Exercise directions:
Find every line in the data that contains the word "slotOrder". Return each of those lines.

Extracted data entries:
——

/-- A bay as it stands on the die: what its register view (BAY record) shows only after an event or a read. -/
structure Bay where
  /-- R59. -/
  st : BaySt := .off
  p0 : Phase := {}
  p1 : Phase := {}
  /-- Bay registers 2 and 3: window width W and droop threshold (R68). -/
  win : Nat := 4
  th : Nat := 24
  /-- Fail kind it reports (R64), 0 none. -/
  failKind : Nat := 0
  /-- The readings of its phases in the superframe in which it declared one FAILED, 20 mA, phase 0 first; that superframe still runs
  (R110). -/
  failRead : Option (Int × Int) := none
  failOpen : Bool := false
  /-- Its droop comparator is tripped (R61 rules 1, 2); anchors only. -/
  compTripped : Bool := false
  /-- In all hands (R61 rule 3). -/
  allHands : Bool := false
  /-- TRIM, SETPOINT and PRESET words stored during all hands (R61 rule 4), a preset with its horizon (R22). -/
  storedTrim : Option (BitVec 12) := none
  storedSet : Option StoredSet := none
  storedPre : Option (Nat × Option Nat) := none
  /-- The yard whose index it holds: its own, or the one a remount joined; 127 none (R76). -/
  yard : Nat := 127
  /-- Target and slew code of the last SETPOINT word, and the time from which BAY_REF's code slews to it, half nanoseconds
  (R73). -/
  target : Nat := 0
  slew : Nat := 5
  slewAt : Nat := 0
  /-- Codes by which a soft-start still lies below 0.400 V at that time (R223). -/
  lead : Nat := 0
  /-- A soft-start runs (R223 step 2). -/
  softStart : Bool := false
  /-- Bay register 1: sticky events (R68), coded as BAY_EVT. -/
  events : BitVec 8 := 0
  /-- Events that occurred since its last EVENT word (R71), coded as BAY_EVT. -/
  unsent : BitVec 8 := 0
  /-- A CFG_RD response waiting for its event slot (R71): the register read. -/
  answer : Option Nat := none
  /-- Bay register 6: drive-delay equalisation (R68, R360). -/
  equal : Nat := 0
  /-- CRC-16 of the SYNC word of this superframe; none if SYNC was missed (R68, R72). -/
  syncCrc : Option (BitVec 16) := none
  /-- Consecutive missed SYNC words (R72). -/
  missed : Nat := 0
  /-- Holding course after four misses (R72). -/
  holding : Bool := false
  /-- State and phase states before PROTECT (R62). -/
  prior : BaySt := .off
  prior0 : PhSt := .cold
  prior1 : PhSt := .cold
  /-- Step reached of a switch-in (R76), 0-4, and the yard it joins. -/
  connStep : Nat := 0
  connTo : Nat := 127
  /-- Oteus reads bay register 0 to recover an EVENT word whose CRC was wrong (R71). -/
  recover : Bool := false
  /-- Sum, in 20 mA codes, and number of the reports of the running 1 ms average (R109, BAY_IAVG). -/
  iSum : Int := 0
  iCnt : Nat := 0
  /-- WORN and kept in RUN without a spare (R213). -/
  nospare : Bool := false
  /-- Step of a DISCONNECT next due (R76), 0 none, 1 to 4; and the state it ends in. -/
  discStep : Nat := 0
  discTo : BaySt := .off
  /-- Heating level L (R278) and the order of entry into HEAT, larger is later (R279). -/
  heat : Nat := 0
  heatAt : Nat := 0
  /-- The bay does not answer on the bus (R360). -/
  silent : Bool := false
  /-- Consecutive superframes whose report failed parity (R64). -/
  parityRun : Nat := 0
  /-- The sharing job of the running superframe has run (R92, R109). -/
  shared : Bool := false
  /-- The remount's yard assigned while that yard was in D3 or D4 (R76). -/
  assigned : Option Nat := none
  /-- Fenced for failure, as the farrier record lists it (R214, R431). -/
  failFenced : Bool := false
  /-- Substituted by the farrier, as the record lists it (R212, R215). -/
  substituted : Bool := false
  /-- Released into a running yard: READY goes at the next superframe boundary (R431); READY has gone, RUN is due. -/
  releasing : Bool := false
  released : Bool := false
  /-- Loss baseline, mW, and share-offset baselines (R206, R215). -/
  lossBase : Nat := 0
  ofsBase0 : Int := 0
  ofsBase1 : Int := 0
  /-- Sum and count of share offsets in superframes inside the dead band, per phase (R204). -/
  ofsSum0 : Int := 0
  ofsSum1 : Int := 0
  ofsCnt0 : Nat := 0
  ofsCnt1 : Nat := 0
  /-- Dissipation the loss probe last measured, mW (R204). -/
  lossMw : Option Nat := none
  /-- Time and level of the last loss probe (R204). -/
  probed : Option (Nat × Nat) := none
  /-- Tags of the REMOUNT commands it carries out (R333). -/
  cmdTags : List CmdTag := []
deriving DecidableEq, Repr

/-! ### Yards: loop, phase count, notices, forecasts, supervision, caps (ch. 4-8, 10) -/

/-- The coalescer (R130). -/
inductive Coal where
  | idle | gather | cool
deriving DecidableEq, Repr

/-- A notice held in a coalescer's set: the notice, its effective time, its order of acceptance, internal (R131, R132). -/
structure SetNotice where
  n : Notice
  eff : Nat
  order : Nat
  internal : Bool
deriving DecidableEq, Repr
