/-- LAW_JOB_DISPATCH: a free issue slot of a lane in service takes the next job; the largest waits are kept. -/
def lawDispatchEff (lane waitNs : Nat) (s : State) : State :=
  if Config.lanes ≤ lane ∨ tb (s.get TIL_LANES.RETIRED) lane then s
  else
    match s.nextJob with
    | none => s
    | some y =>
      let v := s.yard y
      let (q, at_, k) : Option Job × Nat × Nat := match v.next with
        | some (j, t, k) => (some j, t, k)
        | none => (none, v.qAt, v.qSet)
      let s := s.setYard y { v with
        queued := q, qAt := at_, qSet := k, late := false, next := none
        flying := v.queued, flyAt := v.qAt, flySet := v.qSet, lane := lane }
      let f := if s.classNow y = 1 then TIL_WAIT_MAX.KEEL else TIL_WAIT_MAX.STD
      s.put f (max (s.get f) (s.waitSeen (s.classNow y) waitNs))

/-- A job's result is discarded: the period becomes a hold period, with the deadline of its own error, counted as a keel miss in a
keel yard (R81, R91, R95, R98). The next sample's job, where its error is queued already, waits behind it. -/
def State.discardJob (s : State) (y : Nat) (j : Job) (at_ k : Nat) : State :=
  let job : Job := match j with | .hold h true => .hold h true | _ => .hold none false
  let v := s.yard y
  let next := match v.queued with | some q => some (q, v.qAt, v.qSet) | none => v.next
  let s := s.setYard y { v with queued := some job, qAt := at_, qSet := k, late := true, next := next }
  let s := s.put (YRD_LOOP_NOW.HOLD y) 1
  if s.classNow y = 1 then
    ((((s.setYard y { s.yard y with repMiss := (s.yard y).repMiss + 1 }).loopEvt y 0).bump (YRD_CNT_KEELMISS.COUNT y)).bump TIL_CNT_KEELMISS.COUNT).evt pgTIL 0
  else s

/-- The set of a job that waits, once set k is faulty: 0 for it (R103). -/
def soundSet (k q : Nat) : Nat := if q = k then 0 else q

/-- An uncorrectable coefficient word (R103): the yard is forced to set 0, in jobs that wait too. -/
def State.coefError (s : State) (y k : Nat) (a : Nat) : State :=
  let s := s.memUe 5 (memOffset 5 a)
  let v := s.yard y
  let s := s.setYard y { v with qSet := soundSet k v.qSet, next := v.next.map fun (j, t, q) => (j, t, soundSet k q) }
  let s := s.put (YRD_LOOP_NOW.SET_NOW y) 0
  let s := (s.loopEvt y 5).put (CTL.VALID y k) 0
  s.raise 0x16 [y, k]

/-- The result of a job that stands: trim and histories are written, the trim is handed over (R86, R93, R97). -/
def State.writeBack (s : State) (y : Nat) (o : LawOut) (always : Bool) : State :=
  let s := (s.setYard y { s.yard y with s1 := o.s1, s2 := o.s2, s3 := o.s3 }).countSat y o.sat
  if !always ∧ o.trim = s.lastTrim y then s else s.handOver y o.trim (s.yard y).flyAt

/-- LAW_JOB_COMPLETE. The word that failed is not told by the event: its place in the set is a free value. -/
def lawCompleteEff (y : Nat) (ok ce ue : Bool) (s : State) : State :=
  match (s.yard y).flying with
  | none => s
  | some j =>
    let v := s.yard y
    let s := s.setYard y { v with flying := none }
    let k := v.flySet
    let (w, s) := if ce ∨ ue then s.fresh 1 else (0, s)
    let a := (CTL.LAW y k).addr - 0x1C + 4 * (w % 8)
    let s := if ce then s.memCe 5 a { unit := 7, access := 1 } else s
    if !ok then (s.laneError v.lane 0).discardJob y j v.flyAt k
    else if ue then (s.coefError y k a).discardJob y j v.flyAt 0
    else
      match j with
      | .law e => s.writeBack y (lawJob (s.coefs y k) e v.s1 v.s2 v.s3) true
      | .hold h _ => s.writeBack y (holdJob (s.coefs y k) (h.getD (s.lastTrim y))) false

/-- KEEL_HANDOVER: the trim in the output register whose hand-over instant has come goes to the bay bus (R94). -/
def keelHandoverEff (y : Nat) (s : State) : State :=
  match (s.yard y).out with
  | [] => s
  | (t, due) :: rest => if s.mono < due then s else (s.setYard y { s.yard y with out := rest }).sendTrim y t
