/-- SXT_SL_STAT.STATE as it reads (R190). -/
def State.sliceState (s : State) (n sl : Nat) : Nat :=
  if !tb (s.get (SXT_STATUS.IN_SERVICE n)) sl then 3
  else if s.get (SXT_STATUS.OUT n) = sl then 1
  else if s.on (SXT_STATUS.CAPTURE n) then 2 else 0

/-! ### Urgent conversions (R164, R165, R179, R407) -/

/-- The kinds of channel whose urgent reads and streams confidential operation refuses (R179, R407). -/
def confKind (n ch : Nat) : Bool :=
  match Config.chKind n ch with
  | .die => true
  | .imon | .pkg | .ibus => true
  | _ => n < 24

/-- An urgent request ends. -/
def State.urgEnd (s : State) (n result : Nat) : State := (s.put (SXT_URG_RES.RESULT n) result).evt (pgX n) 1

/-- GO written to SXT_URG. -/
def State.urgGo (s : State) (n : Nat) : State :=
  let ch := s.get (SXT_URG.CHANNEL n)
  match (s.cluster n).urg with
  | .none =>
    if Config.chKind n ch = .absent ∨ s.on (SXT_STATUS.CAPTURE n) ∨ !s.onPll ∨ (s.active ∧ confKind n ch) then s.urgEnd n 4
    else s.setCluster n { s.cluster n with urg := .waiting ch s.mono }
  | _ => s.urgEnd n 3

/-- The slices in the order in which their next slots come: the one whose conversion started first comes first (R159). -/
def State.slotOrder (s : State) (n : Nat) : List Nat :=
  let c := s.cluster n
  (c.seats.filter fun x => !c.order.contains x) ++ c.order.filter fun x => c.seats.contains x

/-- The slice that an urgent conversion takes (R164): of those whose conversion in flight is of the scan, and whose next slot, which
starts within 6.25 ns, no loop sample is booked on, the one whose conversion started most recently. -/
def State.urgentSlice (s : State) (n : Nat) : Option Nat :=
  if s.calMeasures n ∨ !s.onPll then none
  else
    let booked := (s.cluster n).booked.length
    let scans (sl : Nat) : Bool := match (s.cluster n).flight.getD sl none with | some (_, true) => false | _ => true
    (((s.slotOrder n).zipIdx.filter fun (sl, i) => scans sl && decide (booked ≤ i)).map (·.1)).getLast?

/-- The instants of a yard in the next 12.5 ns, half nanoseconds from now: φ after its period boundaries (R88), which are taken to
stand at whole periods of the model's clock (DESIGN CHOICE, assumption log 39). -/
def State.instantsSoon (s : State) (y : Nat) : List Nat :=
  let per := 2 * periodNs (s.get (YRD_LOOP_NOW.PERIOD_NOW y))
  if !s.hasJobs y then [] else (List.range 25).filter fun k => (s.mono + k) % per = 5 * s.phaseOf y % per

/-- Loop samples that the instants of the next 12.5 ns put on the slots to come (R160): the slots, counted from the next one, that hold a
booking, after those that hold one already. Slot k starts 25k/8 half nanoseconds after the next, and samples 1.25 ns later. -/
def State.slotsSoon (s : State) (n : Nat) : List Nat :=
  let b := (s.cluster n).booked.length
  let first := 25 - 8 * s.mono % 25
  let new := ((List.range 4).map (4 * n + ·)).flatMap fun y => if 24 ≤ n then [] else (s.instantsSoon y).map fun t => (t, Config.sensePoints)
  (new.foldl (fun (l : List Nat) (t, k) =>
    let free := (List.range 16).filter fun j => !l.contains j && decide (8 * t ≤ first + 25 * j + 20)
    l ++ free.take k) (List.range b))

/-- The conversion that an urgent one cuts short is restarted: no loop sample is booked on its slice in a slot that starts before
12.5 ns have passed (R164). -/
def State.urgentRestarts (s : State) (n sl : Nat) : Bool :=
  let i := (s.slotOrder n).idxOf sl
  let first := 25 - 8 * s.mono % 25
  (s.slotsSoon n).all fun j => j % 4 != i || decide (200 ≤ first + 25 * j)

/-- URGENT_START: the slice's scan conversion is aborted; it is restarted, to resolve after the others', or dropped (R164). WAIT is the
CLK_B cycles since the decode (R165). An event that tells another slice, wait or restart does not arise. -/
def urgentStartEff (n sl wait : Nat) (restart : Bool) (s : State) : State :=
  match (s.cluster n).urg, s.urgentSlice n with
  | .waiting ch at_, some sl' =>
    if sl ≠ sl' ∨ wait ≠ (s.mono - at_) / 5 ∨ restart ≠ s.urgentRestarts n sl then s
    else
    let s := if (s.cluster n).flight.getD sl none = none then
        (let k := s.scanPick n
         let s := s.scanSlot n k
         s.setCluster n { s.cluster n with flight := (s.cluster n).flight.set sl (some (k, false)) })
      else s
    let c := s.cluster n
    let s := s.setCluster n { c with
      urg := .running ch sl wait s.sysTime
      flight := if restart then c.flight else c.flight.set sl none
      order := c.order.erase sl ++ [sl] }
    let s := s.bump (SXT_CNT_URGENT.COUNT n)
    if restart then s else s.bump (SXT_CNT_ABORTDROP.COUNT n)
  | _, _ => s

——

Exercise solution:
def State.slotOrder (s : State) (n : Nat) : List Nat :=
    (((s.slotOrder n).zipIdx.filter fun (sl, i) => scans sl && decide (booked ≤ i)).map (·.1)).getLast?
  let i := (s.slotOrder n).idxOf sl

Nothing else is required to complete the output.